CLAM: Continuous Latent Action Models for Robot Learning from Unlabeled Demonstrations
Anthony Liang, Pavel Czempin, Matthew Hong, Yutai Zhou, Erdem Biyik, Stephen Tu
TL;DR
CLAM tackles the data bottleneck in imitation learning by learning continuous latent actions from unlabeled observations and grounding them to real actions with a joint action decoder. It uses a two-stage approach: first, a Latent Action Model (LAM) pretrains via IDM/FDM to relabel transitions with continuous latent actions, then a latent action policy is trained on relabeled data using imitation learning, with an action decoder grounding $z_t$ to $a_t$ using a small labeled dataset.

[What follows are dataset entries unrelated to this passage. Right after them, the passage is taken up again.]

-- ==== Sys2Proof/Machine/Fences.lean ====
section
/-!
DEFINITION. Fences and cache maintenance, and the transitions of the order machine that no instruction makes
(R113, R311, R313, R314, R317 to R319, R322).
-/
namespace Sys2Proof.Machine

/-- The place in the store buffer past the last store through an uncached page. -/
def lastUncached (es : List StoreEntry) : Nat := es.zipIdx.foldl (fun k e => if e.1.uc then e.2 + 1 else k) 0

/-- At DIE or wider the strand's uncached stores are performed first, so that their posts are among those that the acquire
reads (R324, R325). -/
def execFacq (c : BitVec 3) (s : State) : Answer :=
  runAp (.facq c) (do
    if 3 ≤ c.toNat then modify fun s => State.drain (lastUncached s.core.order.stores) s
    if 3 ≤ c.toNat && lastUncached (← get).core.order.stores ≠ 0 then stayBlocked { cls := 0, kind := 9, obj := 0 }
    else
      modify fun s => s.acquire c.toNat
      return .seq) s

def execFrel (c : BitVec 3) (s : State) : Answer :=
  runAp (.frel c) (afterRelease c.toNat 0 (return .seq)) s

def execFacqrel (c : BitVec 3) (s : State) : Answer :=
  runAp (.facqrel c) (afterRelease c.toNat 0 (do
    modify fun s => s.acquire c.toNat
    return .seq)) s

/-! ### Ranges (R113) -/

/-- First byte and number of whole sectors of a range of device addresses. -/
def rangeSectors (a len : Nat) : Nat × Nat :=
  if len = 0 then (sectorOf a, 0) else (sectorOf a, (a + len - 1) / 32 - a / 32 + 1)

/-- The smallest page size is 64 KiB: the pages of that size that a range meets. -/
def pagesOf (a len : Nat) : List Nat :=
  if len = 0 then [] else (List.range ((a + len - 1) / 65536 - a / 65536 + 1)).map fun i => a / 65536 * 65536 + 65536 * i

/-- The part of a range that lies in a page: first address and length. -/
def clipTo (a len page : Nat) : Nat × Nat :=
  let lo := max a page
  let hi := min (a + len) (page + 65536)
  (lo, hi - lo)

/-- `dcfence` on one sector: the view written later is copied into the other, a write at the home (R319, R322). -/
def State.joinViews (s0 : State) (pa : Nat) : State :=
  let s := (s0.hostGivesUp .dev pa 32).giveUp s0.cores .dev pa 32
  let later := s.mem.later.contains (pa / 32)
  let src := s.homeBytes .dev later pa 32
  let t := { s with mem := s.mem.setBank .dev (!later) ((s.mem.bank .dev (!later)).write 32 pa src.1) }
  ((t.setPoison .dev (!later) (pa / 32) src.2).clearL2 .dev (!later) pa 32).mapCores fun c => c.wake .dev pa 32

/-- What a `cinv` or a `dcfence` does to the physical sectors of one page's part of its range. -/
def State.cinvPart (s : State) (pa n : Nat) : State :=
  s.dropL1 fun x => x.space == .dev && pa ≤ x.addr && x.addr < pa + n

def State.dcfencePart (s : State) (pa n : Nat) : State :=
  let t := s.dropL1 fun x => x.space == .dev && pa ≤ x.addr && x.addr < pa + n
  (List.range (n / 32)).foldl (fun (u : State) i =>
    (u.joinViews (pa + 32 * i)).modOrder fun o => o.accumulate (pa + 32 * i)) t

/-- Page by page in address order; a fault keeps the pages before it. -/
def walkPages (need : Need) (part : State → Nat → Nat → State) (a len : Nat) : List Nat → M Unit
  | [] => return ()
  | g :: gs => do
    let s ← get
    let c := clipTo a len g
    match s.translate (BitVec.ofNat 64 c.1) need s.privileged with
    | .error t => stop (.trap (some (s.missed (BitVec.ofNat 64 c.1) need.host)) t)
    | .ok (p, t) =>
      set (part t p.pa c.2)
      walkPages need part a len gs

/-- A range instruction: length check, widening to sectors, pages in order (R113).  The strand's older stores are
performed first, so that its own bytes are among those maintained. -/
def rangeOp (need : Need) (part : State → Nat → Nat → State) (a b : BitVec 6) : M Flow := do
  let x ← rdA a
  let n ← rdA b
  if field n 30 34 ≠ 0 then accTrap 0x11 0 0
  else
    let r := rangeSectors x.toNat n.toNat
    if r.2 = 0 then return .seq
    else
      modify State.drainAll
      if !(← get).core.order.stores.isEmpty then stayBlocked { cls := 0, kind := 9, obj := 0 }
      else
        walkPages need part r.1 (32 * r.2) (pagesOf r.1 (32 * r.2))
        return .seq

def execCinv (a b : BitVec 6) (s : State) : Answer :=
  runAp (.cinv a b) (rangeOp readNeed State.cinvPart a b) s

def execDcfence (a b : BitVec 6) (s : State) : Answer :=
  runAp (.dcfence a b) (rangeOp ⟨false, true, true, 1⟩ State.dcfencePart a b) s

/-! ### Transitions of the order machine -/

/-- The oldest store is performed (R311): input a is 0 for the strand, and then for the first engine with a write that is not
performed where the strand has none, or n + 1 for engine n (R321). -/
def execStorePerform (s : State) : Answer :=
  if s.input.a ≠ 0 then .next (s.performEngineOldest (s.input.a - 1))
  else if !s.core.order.stores.isEmpty then .next s.performOldest
  else .next (match (List.range 6).find? fun n => !(s.engine n).writes.isEmpty with
    | some n => s.performEngineOldest n
    | none => s)

/-- A sector's dirty bytes are written back: input a is its place in the L1 (R314). -/
def execL1Writeback (s : State) : Answer :=
  .next (match s.core.order.l1[s.input.a]? with
    | some x => s.writeBack x
    | none => s)

/-- A sector without a dirty byte is dropped: input a is its place in the L1 (R314). -/
def execL1Drop (s : State) : Answer :=
  .next (match s.core.order.l1[s.input.a]? with
    | some x => if x.dirty = 0 then s.dropL1 (· == x) else s
    | none => s)

/-- A copy leaves the scratch read buffer: input a is its place (R313).  With b = n + 1 it leaves the operand buffer of engine
n, which a read need not be served from (R321). -/
def execScratchCopyDrop (s : State) : Answer :=
  .next (if s.input.b = 0 then s.modOrder fun o => { o with scratch := o.scratch.eraseIdx s.input.a }
    else s.modEngine (s.input.b - 1) fun e => { e with operands := e.operands.eraseIdx s.input.a })

end Sys2Proof.Machine
end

The key finding is that continuous latent actions plus joint grounding yield 2–3x improvements over strong baselines across DMControl, MetaWorld, CALVIN, and a real WidowX robot, even without action-labeled expert data. This demonstrates scalable policy learning from action-less data, with best results achieved by leveraging large unlabeled datasets and non-expert play data for grounding, enabling practical deployment in real-world robotics.
Abstract
Learning robot policies using imitation learning requires collecting large amounts of costly action-labeled expert demonstrations, which fundamentally limits the scale of training data. A promising approach to address this bottleneck is to harness the abundance of unlabeled observations-e.g., from video demonstrations-to learn latent action labels in an unsupervised way. However, we find that existing methods struggle when applied to complex robot tasks requiring fine-grained motions. We design continuous latent action models (CLAM) which incorporate two key ingredients we find necessary for learning to solve complex continuous control tasks from unlabeled observation data: (a) using continuous latent action labels instead of discrete representations, and (b) jointly training an action decoder to ensure that the latent action space can be easily grounded to real actions with relatively few labeled examples. Importantly, the labeled examples can be collected from non-optimal play data, enabling CLAM to learn performant policies without access to any action-labeled expert data. We demonstrate on continuous control benchmarks in DMControl (locomotion) and MetaWorld (manipulation), as well as on a real WidowX robot arm that CLAM significantly outperforms prior state-of-the-art methods, remarkably with a 2-3x improvement in task success rate compared to the best baseline. Videos and code can be found at clamrobot.github.io.